→ Exercise material
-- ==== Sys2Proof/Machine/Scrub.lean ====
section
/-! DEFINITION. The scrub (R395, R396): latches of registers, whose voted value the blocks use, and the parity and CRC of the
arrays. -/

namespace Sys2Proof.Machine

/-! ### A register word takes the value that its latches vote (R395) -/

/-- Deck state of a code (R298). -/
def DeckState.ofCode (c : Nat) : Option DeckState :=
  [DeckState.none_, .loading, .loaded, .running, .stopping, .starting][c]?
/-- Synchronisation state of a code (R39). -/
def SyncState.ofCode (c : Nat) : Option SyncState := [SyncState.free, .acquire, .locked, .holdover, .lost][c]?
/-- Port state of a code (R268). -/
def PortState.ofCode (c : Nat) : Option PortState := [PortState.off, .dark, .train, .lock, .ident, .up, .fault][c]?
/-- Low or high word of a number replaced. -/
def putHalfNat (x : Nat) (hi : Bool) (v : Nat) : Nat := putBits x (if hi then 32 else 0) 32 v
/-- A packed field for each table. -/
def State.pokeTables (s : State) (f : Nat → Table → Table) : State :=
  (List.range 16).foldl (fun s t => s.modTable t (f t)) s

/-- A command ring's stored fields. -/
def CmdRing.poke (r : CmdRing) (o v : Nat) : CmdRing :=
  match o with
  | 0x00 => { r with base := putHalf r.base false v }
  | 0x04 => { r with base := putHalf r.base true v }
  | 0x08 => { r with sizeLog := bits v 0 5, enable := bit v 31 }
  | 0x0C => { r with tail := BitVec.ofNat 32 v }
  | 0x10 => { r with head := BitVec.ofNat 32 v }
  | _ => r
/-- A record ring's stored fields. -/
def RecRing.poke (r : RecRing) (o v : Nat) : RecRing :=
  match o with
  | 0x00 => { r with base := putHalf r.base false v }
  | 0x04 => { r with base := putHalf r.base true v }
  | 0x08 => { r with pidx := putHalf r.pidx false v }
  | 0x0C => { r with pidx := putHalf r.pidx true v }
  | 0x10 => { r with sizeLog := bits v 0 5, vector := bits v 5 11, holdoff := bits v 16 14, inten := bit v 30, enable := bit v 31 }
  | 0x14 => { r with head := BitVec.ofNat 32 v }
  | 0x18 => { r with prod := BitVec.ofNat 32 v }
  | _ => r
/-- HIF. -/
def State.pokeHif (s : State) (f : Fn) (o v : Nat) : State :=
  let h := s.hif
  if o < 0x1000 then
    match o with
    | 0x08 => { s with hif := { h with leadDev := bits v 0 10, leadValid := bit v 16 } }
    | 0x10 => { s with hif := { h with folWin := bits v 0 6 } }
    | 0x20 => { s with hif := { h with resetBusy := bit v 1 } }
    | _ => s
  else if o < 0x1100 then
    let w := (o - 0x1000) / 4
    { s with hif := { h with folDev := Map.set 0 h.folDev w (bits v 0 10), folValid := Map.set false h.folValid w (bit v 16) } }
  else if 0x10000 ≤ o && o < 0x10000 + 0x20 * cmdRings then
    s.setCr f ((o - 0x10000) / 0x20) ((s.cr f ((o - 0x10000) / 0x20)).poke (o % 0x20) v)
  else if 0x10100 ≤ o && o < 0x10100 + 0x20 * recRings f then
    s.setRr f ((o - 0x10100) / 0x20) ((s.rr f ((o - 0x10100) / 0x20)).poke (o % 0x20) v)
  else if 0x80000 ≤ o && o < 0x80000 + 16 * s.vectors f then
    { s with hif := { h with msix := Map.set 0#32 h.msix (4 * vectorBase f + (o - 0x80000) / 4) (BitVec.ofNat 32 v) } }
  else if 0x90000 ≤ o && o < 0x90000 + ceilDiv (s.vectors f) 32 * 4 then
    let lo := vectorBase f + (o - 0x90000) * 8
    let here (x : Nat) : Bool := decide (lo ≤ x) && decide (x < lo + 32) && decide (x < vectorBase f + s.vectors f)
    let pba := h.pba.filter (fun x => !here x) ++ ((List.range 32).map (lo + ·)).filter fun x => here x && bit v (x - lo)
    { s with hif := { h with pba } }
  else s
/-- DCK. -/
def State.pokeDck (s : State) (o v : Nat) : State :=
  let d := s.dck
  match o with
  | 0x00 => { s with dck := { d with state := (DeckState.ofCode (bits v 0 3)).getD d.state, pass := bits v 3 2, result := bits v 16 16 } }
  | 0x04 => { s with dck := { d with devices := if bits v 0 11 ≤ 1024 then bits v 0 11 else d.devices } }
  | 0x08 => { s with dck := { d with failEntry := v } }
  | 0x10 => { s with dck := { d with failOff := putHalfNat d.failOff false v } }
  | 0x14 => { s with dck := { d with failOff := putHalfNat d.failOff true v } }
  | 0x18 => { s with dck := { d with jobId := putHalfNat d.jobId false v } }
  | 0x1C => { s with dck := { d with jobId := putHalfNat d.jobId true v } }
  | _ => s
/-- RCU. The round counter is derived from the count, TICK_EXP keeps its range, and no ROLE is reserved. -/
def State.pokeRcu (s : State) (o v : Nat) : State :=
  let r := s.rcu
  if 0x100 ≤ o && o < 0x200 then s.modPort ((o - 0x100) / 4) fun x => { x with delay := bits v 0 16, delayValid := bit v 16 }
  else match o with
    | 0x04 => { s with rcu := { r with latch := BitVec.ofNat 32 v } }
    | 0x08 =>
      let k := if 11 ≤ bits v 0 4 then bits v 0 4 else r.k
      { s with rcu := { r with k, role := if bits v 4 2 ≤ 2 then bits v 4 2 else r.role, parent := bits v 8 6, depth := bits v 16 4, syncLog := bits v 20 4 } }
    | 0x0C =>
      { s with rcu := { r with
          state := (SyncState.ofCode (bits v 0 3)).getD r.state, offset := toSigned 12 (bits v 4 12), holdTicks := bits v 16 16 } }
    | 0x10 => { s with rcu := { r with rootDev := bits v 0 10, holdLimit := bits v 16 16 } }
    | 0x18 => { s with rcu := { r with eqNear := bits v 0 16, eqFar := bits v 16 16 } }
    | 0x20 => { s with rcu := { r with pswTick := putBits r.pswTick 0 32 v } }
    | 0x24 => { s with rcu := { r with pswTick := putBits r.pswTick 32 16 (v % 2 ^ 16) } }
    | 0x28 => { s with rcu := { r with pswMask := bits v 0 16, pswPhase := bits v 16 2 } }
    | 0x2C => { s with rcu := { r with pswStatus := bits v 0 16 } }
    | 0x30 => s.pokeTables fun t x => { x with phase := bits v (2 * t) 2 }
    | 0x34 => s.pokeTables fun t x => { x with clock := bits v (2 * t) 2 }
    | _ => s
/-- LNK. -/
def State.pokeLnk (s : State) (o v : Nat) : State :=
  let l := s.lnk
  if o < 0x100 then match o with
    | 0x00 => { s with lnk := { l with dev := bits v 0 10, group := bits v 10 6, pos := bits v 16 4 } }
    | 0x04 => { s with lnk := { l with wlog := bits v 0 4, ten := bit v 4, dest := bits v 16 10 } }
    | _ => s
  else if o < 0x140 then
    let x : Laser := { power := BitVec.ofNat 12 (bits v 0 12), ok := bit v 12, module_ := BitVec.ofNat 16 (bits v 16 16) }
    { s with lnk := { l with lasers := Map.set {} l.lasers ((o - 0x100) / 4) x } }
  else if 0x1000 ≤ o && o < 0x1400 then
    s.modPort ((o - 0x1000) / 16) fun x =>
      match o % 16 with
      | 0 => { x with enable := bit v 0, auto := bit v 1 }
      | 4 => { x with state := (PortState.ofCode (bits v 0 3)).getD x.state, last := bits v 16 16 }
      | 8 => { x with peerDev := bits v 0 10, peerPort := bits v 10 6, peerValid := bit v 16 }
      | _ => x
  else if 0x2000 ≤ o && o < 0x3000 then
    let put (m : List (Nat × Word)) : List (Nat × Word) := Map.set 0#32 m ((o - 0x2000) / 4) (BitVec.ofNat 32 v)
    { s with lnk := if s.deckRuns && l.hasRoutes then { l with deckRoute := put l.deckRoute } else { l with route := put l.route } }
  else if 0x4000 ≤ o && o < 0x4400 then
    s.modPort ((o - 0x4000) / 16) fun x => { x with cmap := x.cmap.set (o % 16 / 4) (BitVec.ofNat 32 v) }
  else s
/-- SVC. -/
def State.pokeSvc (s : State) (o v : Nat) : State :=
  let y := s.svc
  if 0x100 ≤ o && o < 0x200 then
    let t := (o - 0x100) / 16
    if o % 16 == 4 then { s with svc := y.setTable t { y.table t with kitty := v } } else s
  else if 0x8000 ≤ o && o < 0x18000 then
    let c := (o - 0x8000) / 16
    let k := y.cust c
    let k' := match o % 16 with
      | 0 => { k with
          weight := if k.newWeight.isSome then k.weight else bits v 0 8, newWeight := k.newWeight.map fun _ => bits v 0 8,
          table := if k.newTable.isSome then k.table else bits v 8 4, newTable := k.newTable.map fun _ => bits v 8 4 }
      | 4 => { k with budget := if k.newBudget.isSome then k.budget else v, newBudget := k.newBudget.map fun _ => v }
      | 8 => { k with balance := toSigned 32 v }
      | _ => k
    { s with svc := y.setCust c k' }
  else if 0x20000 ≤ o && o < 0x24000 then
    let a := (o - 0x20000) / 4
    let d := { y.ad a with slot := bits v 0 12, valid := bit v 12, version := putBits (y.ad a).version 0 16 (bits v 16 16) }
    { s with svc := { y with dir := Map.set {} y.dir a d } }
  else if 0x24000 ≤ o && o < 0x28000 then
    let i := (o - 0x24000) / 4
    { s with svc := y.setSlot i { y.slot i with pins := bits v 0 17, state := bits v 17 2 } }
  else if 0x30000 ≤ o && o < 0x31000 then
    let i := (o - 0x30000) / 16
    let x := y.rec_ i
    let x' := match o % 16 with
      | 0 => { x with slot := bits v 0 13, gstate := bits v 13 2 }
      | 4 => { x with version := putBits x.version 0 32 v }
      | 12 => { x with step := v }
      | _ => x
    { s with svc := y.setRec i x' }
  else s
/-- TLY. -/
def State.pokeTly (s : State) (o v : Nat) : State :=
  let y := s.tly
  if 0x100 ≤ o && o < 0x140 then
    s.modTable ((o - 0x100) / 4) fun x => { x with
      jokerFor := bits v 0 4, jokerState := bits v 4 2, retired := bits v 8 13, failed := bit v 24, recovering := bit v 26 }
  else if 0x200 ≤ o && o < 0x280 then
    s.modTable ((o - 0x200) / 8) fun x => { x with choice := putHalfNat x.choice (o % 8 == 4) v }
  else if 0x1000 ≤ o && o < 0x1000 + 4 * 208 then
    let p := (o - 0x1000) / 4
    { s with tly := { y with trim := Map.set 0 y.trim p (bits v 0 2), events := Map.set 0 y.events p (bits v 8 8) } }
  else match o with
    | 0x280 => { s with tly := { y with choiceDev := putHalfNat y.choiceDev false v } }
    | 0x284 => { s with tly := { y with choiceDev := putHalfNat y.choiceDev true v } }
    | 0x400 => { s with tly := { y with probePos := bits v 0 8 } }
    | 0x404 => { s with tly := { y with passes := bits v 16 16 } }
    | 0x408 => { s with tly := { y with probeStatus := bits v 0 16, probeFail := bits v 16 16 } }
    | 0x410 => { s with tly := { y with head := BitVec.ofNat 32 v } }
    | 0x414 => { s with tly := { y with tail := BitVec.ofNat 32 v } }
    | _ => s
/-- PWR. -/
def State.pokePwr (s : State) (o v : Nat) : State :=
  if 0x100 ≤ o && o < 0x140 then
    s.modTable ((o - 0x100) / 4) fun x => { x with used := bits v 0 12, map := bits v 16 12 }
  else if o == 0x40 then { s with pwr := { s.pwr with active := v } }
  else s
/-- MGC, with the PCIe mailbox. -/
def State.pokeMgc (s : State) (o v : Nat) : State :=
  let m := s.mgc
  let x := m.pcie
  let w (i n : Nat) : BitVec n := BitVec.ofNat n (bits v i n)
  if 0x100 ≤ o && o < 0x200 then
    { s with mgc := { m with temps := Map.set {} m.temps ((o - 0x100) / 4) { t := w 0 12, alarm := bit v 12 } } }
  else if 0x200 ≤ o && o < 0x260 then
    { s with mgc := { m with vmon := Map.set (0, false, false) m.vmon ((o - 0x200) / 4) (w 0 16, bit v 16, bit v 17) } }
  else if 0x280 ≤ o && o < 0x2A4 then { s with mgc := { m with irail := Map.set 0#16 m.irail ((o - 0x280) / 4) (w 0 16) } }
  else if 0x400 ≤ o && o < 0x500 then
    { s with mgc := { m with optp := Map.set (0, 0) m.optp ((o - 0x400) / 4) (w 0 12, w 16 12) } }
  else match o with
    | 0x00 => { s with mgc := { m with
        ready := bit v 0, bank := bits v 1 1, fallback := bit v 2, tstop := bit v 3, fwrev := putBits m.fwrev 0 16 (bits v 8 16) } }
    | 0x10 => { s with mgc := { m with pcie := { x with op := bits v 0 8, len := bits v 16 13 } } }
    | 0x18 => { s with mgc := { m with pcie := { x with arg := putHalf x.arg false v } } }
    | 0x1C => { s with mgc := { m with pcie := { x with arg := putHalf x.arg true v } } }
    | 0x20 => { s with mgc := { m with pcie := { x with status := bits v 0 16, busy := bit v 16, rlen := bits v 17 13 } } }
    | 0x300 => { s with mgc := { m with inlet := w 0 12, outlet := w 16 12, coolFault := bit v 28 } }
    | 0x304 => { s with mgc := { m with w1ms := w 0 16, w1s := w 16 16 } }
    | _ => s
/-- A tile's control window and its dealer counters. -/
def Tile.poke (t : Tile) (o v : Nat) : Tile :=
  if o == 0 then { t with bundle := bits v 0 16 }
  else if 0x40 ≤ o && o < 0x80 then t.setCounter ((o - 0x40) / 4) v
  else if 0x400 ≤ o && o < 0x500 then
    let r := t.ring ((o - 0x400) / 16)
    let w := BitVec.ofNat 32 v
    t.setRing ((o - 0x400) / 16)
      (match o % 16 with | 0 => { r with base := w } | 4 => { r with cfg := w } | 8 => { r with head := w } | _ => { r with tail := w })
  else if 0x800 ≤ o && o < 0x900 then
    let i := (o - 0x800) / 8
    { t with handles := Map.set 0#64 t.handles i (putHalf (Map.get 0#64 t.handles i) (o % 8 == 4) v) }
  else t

==

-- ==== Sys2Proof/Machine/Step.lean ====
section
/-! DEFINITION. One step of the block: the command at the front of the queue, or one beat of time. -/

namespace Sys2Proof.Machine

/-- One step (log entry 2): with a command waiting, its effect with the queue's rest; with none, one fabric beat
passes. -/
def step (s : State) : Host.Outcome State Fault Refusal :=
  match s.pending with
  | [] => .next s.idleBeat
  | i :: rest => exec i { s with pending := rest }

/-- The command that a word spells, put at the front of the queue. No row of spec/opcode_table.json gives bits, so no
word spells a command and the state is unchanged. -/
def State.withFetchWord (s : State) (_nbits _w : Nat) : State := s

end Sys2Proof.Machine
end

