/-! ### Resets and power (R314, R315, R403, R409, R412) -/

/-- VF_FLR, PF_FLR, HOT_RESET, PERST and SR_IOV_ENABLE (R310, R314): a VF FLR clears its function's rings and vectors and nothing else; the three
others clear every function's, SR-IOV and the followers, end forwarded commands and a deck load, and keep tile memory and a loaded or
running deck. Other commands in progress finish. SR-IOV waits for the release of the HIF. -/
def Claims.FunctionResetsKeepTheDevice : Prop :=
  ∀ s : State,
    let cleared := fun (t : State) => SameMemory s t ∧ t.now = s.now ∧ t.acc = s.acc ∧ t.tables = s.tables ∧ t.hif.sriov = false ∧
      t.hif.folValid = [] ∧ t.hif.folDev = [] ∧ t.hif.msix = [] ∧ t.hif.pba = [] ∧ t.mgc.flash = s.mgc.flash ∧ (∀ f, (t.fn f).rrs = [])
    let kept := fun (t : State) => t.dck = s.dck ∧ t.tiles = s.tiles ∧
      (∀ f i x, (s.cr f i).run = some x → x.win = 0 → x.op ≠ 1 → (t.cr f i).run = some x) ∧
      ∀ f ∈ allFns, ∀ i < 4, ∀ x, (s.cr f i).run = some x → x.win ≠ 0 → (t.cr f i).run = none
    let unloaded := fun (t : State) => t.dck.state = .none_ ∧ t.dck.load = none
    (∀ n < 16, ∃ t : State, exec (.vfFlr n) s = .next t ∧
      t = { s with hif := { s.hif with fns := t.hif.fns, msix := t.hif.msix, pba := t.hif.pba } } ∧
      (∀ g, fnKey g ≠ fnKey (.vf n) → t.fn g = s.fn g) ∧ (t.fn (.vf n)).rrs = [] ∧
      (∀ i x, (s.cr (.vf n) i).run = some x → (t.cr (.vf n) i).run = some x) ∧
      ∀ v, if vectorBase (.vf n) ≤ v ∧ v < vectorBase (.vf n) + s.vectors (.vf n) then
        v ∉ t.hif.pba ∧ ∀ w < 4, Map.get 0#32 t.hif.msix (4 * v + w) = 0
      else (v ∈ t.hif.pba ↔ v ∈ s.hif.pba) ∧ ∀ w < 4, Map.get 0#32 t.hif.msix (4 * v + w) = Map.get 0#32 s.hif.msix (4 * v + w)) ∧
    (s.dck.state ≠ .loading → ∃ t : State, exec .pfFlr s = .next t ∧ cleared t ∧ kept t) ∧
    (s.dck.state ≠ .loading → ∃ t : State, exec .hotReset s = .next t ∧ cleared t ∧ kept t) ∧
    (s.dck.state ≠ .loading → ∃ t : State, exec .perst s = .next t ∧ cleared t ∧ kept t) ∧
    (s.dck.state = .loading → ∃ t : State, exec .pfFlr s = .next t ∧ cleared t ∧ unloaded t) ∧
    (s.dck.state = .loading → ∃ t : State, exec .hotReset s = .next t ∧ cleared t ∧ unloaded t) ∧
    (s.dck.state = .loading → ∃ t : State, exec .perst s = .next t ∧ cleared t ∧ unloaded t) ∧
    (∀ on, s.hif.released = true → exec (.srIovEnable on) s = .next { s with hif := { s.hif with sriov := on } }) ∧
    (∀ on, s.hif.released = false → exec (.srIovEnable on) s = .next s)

...

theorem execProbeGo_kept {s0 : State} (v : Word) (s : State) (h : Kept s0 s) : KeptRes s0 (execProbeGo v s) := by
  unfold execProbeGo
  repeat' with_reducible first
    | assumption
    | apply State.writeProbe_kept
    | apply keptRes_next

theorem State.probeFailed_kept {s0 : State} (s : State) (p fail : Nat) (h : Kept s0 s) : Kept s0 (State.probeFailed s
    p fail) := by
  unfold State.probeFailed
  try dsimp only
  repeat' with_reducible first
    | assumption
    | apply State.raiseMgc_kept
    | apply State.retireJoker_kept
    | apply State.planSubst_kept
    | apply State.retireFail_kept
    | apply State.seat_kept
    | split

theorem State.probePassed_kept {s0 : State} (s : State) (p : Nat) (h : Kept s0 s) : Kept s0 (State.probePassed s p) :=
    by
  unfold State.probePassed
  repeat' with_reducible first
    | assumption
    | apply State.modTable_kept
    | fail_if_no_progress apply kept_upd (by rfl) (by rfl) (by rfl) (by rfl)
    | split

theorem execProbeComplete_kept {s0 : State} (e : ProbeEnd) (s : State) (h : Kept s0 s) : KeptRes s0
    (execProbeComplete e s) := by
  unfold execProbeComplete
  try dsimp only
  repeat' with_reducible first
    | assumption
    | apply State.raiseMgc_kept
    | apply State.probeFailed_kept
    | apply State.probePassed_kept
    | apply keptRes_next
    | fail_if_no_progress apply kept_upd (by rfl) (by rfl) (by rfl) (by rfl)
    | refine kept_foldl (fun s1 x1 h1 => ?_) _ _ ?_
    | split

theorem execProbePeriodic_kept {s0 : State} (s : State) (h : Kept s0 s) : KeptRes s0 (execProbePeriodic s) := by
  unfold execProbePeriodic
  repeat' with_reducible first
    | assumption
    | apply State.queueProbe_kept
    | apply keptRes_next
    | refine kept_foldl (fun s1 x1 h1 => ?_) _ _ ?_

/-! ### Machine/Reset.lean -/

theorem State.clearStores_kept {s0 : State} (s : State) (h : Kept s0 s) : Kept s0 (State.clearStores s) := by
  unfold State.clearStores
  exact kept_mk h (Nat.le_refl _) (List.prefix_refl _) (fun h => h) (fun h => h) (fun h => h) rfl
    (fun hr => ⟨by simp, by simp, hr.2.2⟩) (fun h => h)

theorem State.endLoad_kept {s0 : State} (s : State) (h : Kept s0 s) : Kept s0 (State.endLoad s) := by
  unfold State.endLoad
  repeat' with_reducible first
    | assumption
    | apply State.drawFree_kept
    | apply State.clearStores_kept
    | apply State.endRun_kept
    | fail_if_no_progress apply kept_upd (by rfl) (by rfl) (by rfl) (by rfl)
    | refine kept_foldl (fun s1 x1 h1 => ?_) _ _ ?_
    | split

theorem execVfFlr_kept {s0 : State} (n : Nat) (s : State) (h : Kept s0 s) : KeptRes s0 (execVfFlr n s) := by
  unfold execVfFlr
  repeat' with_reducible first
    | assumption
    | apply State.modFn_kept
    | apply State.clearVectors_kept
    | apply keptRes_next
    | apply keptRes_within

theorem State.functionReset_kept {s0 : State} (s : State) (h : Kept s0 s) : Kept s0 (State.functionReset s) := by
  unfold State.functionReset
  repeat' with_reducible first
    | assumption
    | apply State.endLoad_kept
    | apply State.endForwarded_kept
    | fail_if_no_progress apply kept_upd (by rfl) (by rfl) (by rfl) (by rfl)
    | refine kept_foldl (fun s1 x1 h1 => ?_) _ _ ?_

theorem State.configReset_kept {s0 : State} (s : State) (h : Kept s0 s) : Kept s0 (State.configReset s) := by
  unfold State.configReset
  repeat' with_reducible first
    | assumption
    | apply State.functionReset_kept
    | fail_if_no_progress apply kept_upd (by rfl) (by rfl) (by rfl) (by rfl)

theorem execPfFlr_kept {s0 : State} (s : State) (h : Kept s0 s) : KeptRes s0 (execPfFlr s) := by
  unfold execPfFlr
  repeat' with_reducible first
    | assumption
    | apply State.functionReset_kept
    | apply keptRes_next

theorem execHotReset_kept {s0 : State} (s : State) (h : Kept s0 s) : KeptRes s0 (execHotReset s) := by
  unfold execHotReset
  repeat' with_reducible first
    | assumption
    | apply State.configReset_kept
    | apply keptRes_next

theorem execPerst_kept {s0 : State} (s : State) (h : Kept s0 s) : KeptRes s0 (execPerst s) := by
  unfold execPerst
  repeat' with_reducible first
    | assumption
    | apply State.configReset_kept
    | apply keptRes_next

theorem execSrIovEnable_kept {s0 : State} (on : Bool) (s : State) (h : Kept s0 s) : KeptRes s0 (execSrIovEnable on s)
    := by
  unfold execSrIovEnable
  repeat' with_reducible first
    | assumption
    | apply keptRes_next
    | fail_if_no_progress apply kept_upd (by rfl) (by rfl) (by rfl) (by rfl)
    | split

→ What to do
Looking at the entries above, can you reproduce exactly the lines from the one that holds "-- ==== Sys2Proof/Machine/Scrub.lean" through the one that holds "code (R268). -/", and only those?

→ Reply to the task
-- ==== Sys2Proof/Machine/Scrub.lean ====
section
/-! DEFINITION. The scrub (R395, R396): latches of registers, whose voted value the blocks use, and the parity and CRC of the
arrays. -/

namespace Sys2Proof.Machine

/-! ### A register word takes the value that its latches vote (R395) -/

/-- Deck state of a code (R298). -/
def DeckState.ofCode (c : Nat) : Option DeckState :=
  [DeckState.none_, .loading, .loaded, .running, .stopping, .starting][c]?
/-- Synchronisation state of a code (R39). -/
def SyncState.ofCode (c : Nat) : Option SyncState := [SyncState.free, .acquire, .locked, .holdover, .lost][c]?
/-- Port state of a code (R268). -/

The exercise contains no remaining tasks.